Mohammed Salat was pulling up information on the Internet, and he said suddenly, “You know something, Ismael? These things have sailed 100 million miles around the world without a shipboard death or a major accident of any kind. Says it right here.”
“We’ll be the first, ha?” laughed Admiral Wolde. “We make naval history. Remember us in many books. Maybe get Somali Marines on television worldwide. Frighten our enemies!”
“I’m not sure about any of that,” said Salat, thoughtfully. “It’s much better if we stay very private.”
“If we hit the
Global Mustang
, we will be very public,” replied Ismael. “And very rich I think.”
“That’s the part I like most,” said the chairman.

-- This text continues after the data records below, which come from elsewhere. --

/-- The commands that read: with READY high each is answered and changes nothing but the port, for every operand. STATUS,
SCAN, READ ATTENTION, GET PARAMETER, READ PLANS, EVAL, READ LANE, both READs and FIND answer DONE with the fields their rules
list, each clear fraction computed at the command with the lane's edge guard, where their operands name what is there; EVAL
takes a position or an ad-hoc plan of the lane's band. READ ATTENTION gives the unmasked pending condition of smallest number
with the lowest lane whose flag is set. A lane outside 0 to 2, a slot outside its table, a position outside 1 to 6, an invalid
plan or one of the other band, and a parameter's number or qualifier outside its list are BAD_ARGUMENT; an EMPTY or FREE slot,
a position above the depth and an address of no station are NOT_FOUND; EVAL on an empty stack is EMPTY_STACK. The bodies of
READ LANE and of the station READ, the order of two grants in READ LANE and the bits that the formats place nothing in are the
model's layouts (log entry 8, DEDUCED). -/
def Obligations.ReadsChangeNothing : Prop :=
  (∀ n : Nat, natHalf n = [natByte (n / 256), natByte n]) ∧
  (∀ x : BitVec 32, wordBytes x =
    [natByte (x.toNat / 2 ^ 24), natByte (x.toNat / 2 ^ 16), natByte (x.toNat / 2 ^ 8), natByte x.toNat]) ∧
  (∀ a : Address, addressBytes a =
    [natByte (a.toNat / 2 ^ 40), natByte (a.toNat / 2 ^ 32), natByte (a.toNat / 2 ^ 24), natByte (a.toNat / 2 ^ 16),
      natByte (a.toNat / 2 ^ 8), natByte a.toNat]) ∧
  ([Life.tentative, .confirmed, .fading, .pinned].map (·.byte) = [0, 1, 2, 3] ∧
    [Origin.learned, .placed].map (·.byte) = [0, 1] ∧ [Band.l, .h].map (·.byte) = [0, 1] ∧
    [BandSet.onlyL, .onlyH, .both].map (·.byte) = [1, 2, 3] ∧ [Width.w20, .w40].map (·.byte) = [20, 40] ∧
    [Lane.l0, .l1, .l2].map (·.byte) = [0, 1, 2] ∧ [CadenceState.free, .acquiring, .locked, .holdover].map (·.byte) = [0, 1, 2, 3] ∧
    [PlanState.disabled, .settled, .draining, .switching, .unsynced, .halted].map (·.byte) = [0, 1, 2, 3, 4, 5] ∧
    [SwitchKind.fallback, .push, .pop, .restore].map (·.byte) = [0, 1, 2, 3] ∧ [Tag.valid, .stale].map (·.byte) = [0, 1] ∧
    [Condition.normal, .strained].map (·.byte) = [0, 1] ∧ [Mode.run, .bypass].map (·.byte) = [0, 1] ∧
    [StartCause.power, .soft].map (·.byte) = [0, 1] ∧
    [InKind.query, .outcome, .survey, .switchDone, .switchFailed, .hello].map (·.byte) = [1, 2, 3, 4, 5, 6] ∧
    [Comparison.better, .equal, .worse, .unordered].map (·.byte) = [0, 1, 2, 3] ∧
    [ClosingCode.ok, .abandoned, .lost, .expired, .laneReset, .partReset].map (·.byte) =
      [0x02, 0x01, 0xFF, 0xFE, 0xFD, 0xFC] ∧
    ∀ f : GoFlags, f.byte.getLsbD 0 = f.stranger ∧ f.byte.getLsbD 1 = f.strained ∧ f.byte.getLsbD 2 = f.narrowed ∧
      f.byte.getLsbD 3 = f.holdover ∧ f.byte.getLsbD 4 = f.unpredicted ∧ f.byte.getLsbD 5 = f.bypass ∧
      f.byte.getLsbD 6 = false ∧ f.byte.getLsbD 7 = false) ∧
  ∀ s : State, s.ready = true →
    let answered := fun (c : Instr) (body : List Byte) => exec c s = .next (s.answering c ⟨.done, body⟩)
    let refusedWith := fun (c : Instr) (x : Status) => exec c s = .next (s.answering c ⟨x, []⟩)
    let fraction := fun (l : Lane) (p : PlanSpan) => s.clearFraction p.span (s.grants.get l).edgeGuard
    let shown := fun (q : Option Nat) =>
      match q with
      | some n => natByte n
      | none => 0xFF
    let bit := fun (b : Bool) => if b then (1 : Byte) else 0
    (∀ c : Instr, (c = .status ∨ c = .scan ∨ c = .readAttention ∨ (∃ n q, c = .getParameter n q) ∨
        (∃ l, c = .readPlans l) ∨ (∃ l x, c = .eval l x) ∨ (∃ l, c = .readLane l) ∨ (∃ k, c = .interfererRead k) ∨
        (∃ k, c = .stationRead k) ∨ ∃ a, c = .find a) → ∃ x, exec c s = .next (s.answering c x)) ∧
    answered .status ([s.startCause.byte, s.mode.byte, s.tracker.state.byte] ++
      natHalf s.tracker.period ++ [natByte (s.table.toList.filter (·.isSome)).length]) ∧
    answered .scan ([shown (s.tracker.anchor.map (·.val)), natByte (s.table.toList.filter (·.isSome)).length] ++
      s.table.toList.flatMap fun e =>
        match e with
        | none => [0xFF, 0xFF]
        | some r => [r.life.byte + 4 * r.origin.byte, r.emission.kindByte + 4 * r.span.band.byte]) ∧
    (∃ body, answered .readAttention body ∧ body.length = 10 ∧
      (let flagged := fun (n : Nat) => (∃ c l, LaneCondition.priority c = n ∧ s.flags.get (.lane c l) = true) ∨
          (n = 7 ∧ s.flags.get .tableFull = true) ∨ (n = 8 ∧ s.flags.get .cadenceChange = true) ∨
          (n = 9 ∧ s.changed ≠ 0) ∨ (n = 10 ∧ s.advised ≠ 0)
       let named := fun (n : Nat) => flagged n ∧ s.params.attentionMask[n - 1]? = some false
       ((∀ n, ¬named n) → body[0]? = some 0 ∧ body[1]? = some 0xFF) ∧
       ∀ n, named n → (∀ m, named m → n ≤ m) → body[0]? = some (natByte n) ∧ (7 ≤ n → body[1]? = some 0xFF) ∧
        ∀ (c : LaneCondition) (l : Lane), c.priority = n → s.flags.get (.lane c l) = true →
          (∀ m, s.flags.get (.lane c m) = true → l.toNat ≤ m.toNat) → body[1]? = some l.byte) ∧
      (∀ (c : LaneCondition) (l : Lane),
        (body[1 + c.priority]?).map (·.getLsbD l.toNat) = some (s.flags.get (.lane c l))) ∧
      (body[8]?).map (·.getLsbD 0) = some (s.flags.get .tableFull) ∧
      (body[8]?).map (·.getLsbD 1) = some (s.flags.get .cadenceChange) ∧
      (body[8]?).map (·.getLsbD 2) = some (decide (s.changed ≠ 0)) ∧
      (body[8]?).map (·.getLsbD 3) = some (decide (s.advised ≠ 0)) ∧
      ∀ l : Lane, ∃ any, (body[9]?).map (·.getLsbD l.toNat) = some any ∧
        (any = true ↔ ∃ c, s.flags.get (.lane c l) = true)) ∧
    (answered (.getParameter 4 0) (wordBytes (BitVec.ofNat 32 s.params.holdoverLimit)) ∧
      answered (.getParameter 1 0) (wordBytes (match s.params.mainsNominal with
        | .any => 0
        | .hz50 => 50
        | .hz60 => 60)) ∧
      answered (.getParameter 28 0) [0, 0, 0, bit s.params.overflowMask] ∧
      answered (.getParameter 29 0) [0, 0, 0, bit s.params.underflowMask] ∧
      (∀ l : Lane, answered (.getParameter 30 l.byte) [0, 0, 0, bit (s.params.holdoff.get l)]) ∧
      (∀ i : Fin 10, answered (.getParameter 31 (natByte (i.val + 1))) [0, 0, 0, bit s.params.attentionMask[i]]) ∧
      ∀ n q : Byte, (n.toNat = 0 ∨ 32 ≤ n.toNat ∨ (n.toNat ≤ 29 ∧ q ≠ 0) ∨ (n.toNat = 30 ∧ 3 ≤ q.toNat) ∨
        (n.toNat = 31 ∧ (q.toNat = 0 ∨ 11 ≤ q.toNat))) → refusedWith (.getParameter n q) .badArgument) ∧
    (∀ (n : Byte) (x : EvalTarget), 3 ≤ n.toNat → refusedWith (.readPlans n) .badArgument ∧
      refusedWith (.readLane n) .badArgument ∧ refusedWith (.eval n x) .badArgument) ∧
    (∀ l : Lane,
      let p := s.plans.get l
      let g := s.grants.get l
      let k := s.links.get l
      answered (.readPlans l.byte) ([p.band.byte, p.state.byte, natByte p.attempts] ++ natHalf g.edgeGuard ++
        [bit p.settle.isSome] ++
        (match p.switch with
          | some w => [w.kind.byte, natByte w.position]
          | none => [0xFF, 0xFF]) ++
        [natByte p.stack.length] ++ (p.stack.zipIdx 1).flatMap fun e =>
          [natByte e.2, natByte e.1.plan.primary, e.1.plan.width.byte, natByte e.1.tolerance, e.1.tag.byte,
            shown (fraction l e.1.plan)]) ∧
      answered (.readLane l.byte) ([p.state.byte, p.band.byte, natByte p.stack.length] ++
        (match p.stack.getLast? with
          | some e => [natByte e.plan.primary, e.plan.width.byte]
          | none => [0xFF, 0xFF]) ++
        [natByte g.outstanding.length] ++
        (g.outstanding.flatMap fun x =>
          [x.id] ++ wordBytes x.start ++ natHalf x.cap ++ [natByte x.span.primary, x.span.width.byte] ++
            (match x.cls with
              | .primary a => 0 :: addressBytes a
              | .stranger => [1, 0, 0, 0, 0, 0, 0]
              | .group => [2, 0, 0, 0, 0, 0, 0]) ++
            natHalf x.guard ++ [x.flags.byte] ++ wordBytes x.expiry) ++
        natHalf g.edgeGuard ++ [natByte g.okRun] ++
        (match g.lastClosure with
          | none => [0]
          | some ⟨id, code, some used⟩ => [1, id, code.byte] ++ natHalf used
          | some ⟨id, code, none⟩ => [1, id, code.byte, 0xFF, 0xFF]) ++
        [match k.holder with
          | some m => m.kind.byte
          | none => 0,
          natByte k.failures, bit k.latch, bit (s.params.holdoff.get l)]) ∧
      (let compared := fun (c : Instr) (plan top : PlanSpan) => answered c
        [(compareFractions (fraction l plan) (fraction l top)).byte, shown (fraction l plan), shown (fraction l top)]
       (∀ n : Byte, (n.toNat = 0 ∨ 7 ≤ n.toNat) → refusedWith (.eval l.byte (.position n)) .badArgument) ∧
       (∀ n : Byte, 1 ≤ n.toNat → n.toNat ≤ 6 → p.stack = [] → refusedWith (.eval l.byte (.position n)) .emptyStack) ∧
       (∀ n : Byte, n.toNat ≤ 6 → p.stack ≠ [] → p.stack.length < n.toNat →
        refusedWith (.eval l.byte (.position n)) .notFound) ∧
       (∀ (n : Byte) (e top : PlanEntry), 1 ≤ n.toNat → n.toNat ≤ 6 → p.stack[n.toNat - 1]? = some e →
        p.stack.getLast? = some top → compared (.eval l.byte (.position n)) e.plan top.plan) ∧
       (∀ raw : RawPlan, (∀ c : PlanSpan, c.valid = true → raw ≠ ⟨natByte c.primary, c.width.byte⟩) →
        refusedWith (.eval l.byte (.adHoc raw)) .badArgument) ∧
       ∀ c : PlanSpan, c.valid = true →
        let eval := Instr.eval l.byte (.adHoc ⟨natByte c.primary, c.width.byte⟩)
        (c.band ≠ p.band → refusedWith eval .badArgument) ∧
        (c.band = p.band → p.stack = [] → refusedWith eval .emptyStack) ∧
        ∀ top, c.band = p.band → p.stack.getLast? = some top → compared eval c top.plan)) ∧
    (∀ n : Byte, (32 ≤ n.toNat → refusedWith (.interfererRead n) .badArgument) ∧
      ∀ k : Slot, n.toNat = k.val →
        (s.table[k] = none → refusedWith (.interfererRead n) .notFound) ∧
        ∀ r, s.table[k] = some r →
          answered (.interfererRead n) ([n, r.emission.kindByte, r.span.band.byte, natByte r.span.first,
            natByte r.span.count, natByte r.level] ++
            (match r.emission with
              | .cadenced on none => [0xFF] ++ natHalf on ++ [0xFF, 0xFF]
              | .cadenced on (some φ) => [0xFF] ++ natHalf on ++ natHalf φ
              | .steady d => [natByte d, 0xFF, 0xFF, 0xFF, 0xFF]
              | .sporadic d => [natByte d, 0xFF, 0xFF, 0xFF, 0xFF]) ++
            [natByte r.confidence, natByte r.misses, r.life.byte, r.origin.byte,
              bit (decide (s.tracker.anchor = some k))])) ∧
    (∀ n : Byte, (64 ≤ n.toNat → refusedWith (.stationRead n) .badArgument) ∧
      (n.toNat = 0 → answered (.stationRead n) ([0, 0, 0, 3, 20, 0xFF] ++ natHalf s.params.strangerFloor ++
        [0, 0, 0, 0xFF])) ∧
      ∀ k : StationSlot, n.toNat = k.val + 1 →
        (s.stations[k] = none → refusedWith (.stationRead n) .notFound) ∧
        ∀ r, s.stations[k] = some r →
          answered (.stationRead n) ([n] ++ addressBytes r.primary ++
            (match r.aliasAddr with
              | some a => 1 :: addressBytes a
              | none => [0]) ++
            [r.bands.byte, r.width.byte, r.home.byte] ++ natHalf r.floor ++
            [natByte r.lossStreak, natByte r.okRun, r.condition.byte,
              match r.advice with
              | some l => l.byte
              | none => 0xFF]) ∧
          (s.StationsOk → answered (.find r.primary) [n, 0] ∧
            ∀ a, r.aliasAddr = some a → answered (.find a) [n, 1])) ∧
    ∀ a : Address, (a.isGroup = true → answered (.find a) [0, 2]) ∧
      (a.isGroup = false →
        (∀ (k : StationSlot) (r : Station), s.stations[k] = some r → r.primary ≠ a ∧ r.aliasAddr ≠ some a) →
        refusedWith (.find a) .notFound)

WITH EIGHTEEN DAYS LEFT from deployment, Commander Bedford gathered his platoon to prepare them for the critical part of the forthcoming missions: the SEALs’ arrival at the mission headquarters, which would be some kind of a warship, out in the Indian Ocean.
“However we decide to attack these maniacs,” he said, “we’re almost certainly going to start off on a destroyer or even a carrier. Every scenario involves launching from one of our own ships.
“If the pirates are in command, we have to come in by air or by sea, maybe in helicopters, probably in little boats. But whatever it is, we kick off from a navy vessel.
“The most likely event is a signal to our Djibouti base instructing us to head out to an area where a US merchant ship has been captured. They’ll need to fly us to the warship immediately, possibly in a helicopter, but more likely in a fast, fixed-wing aircraft.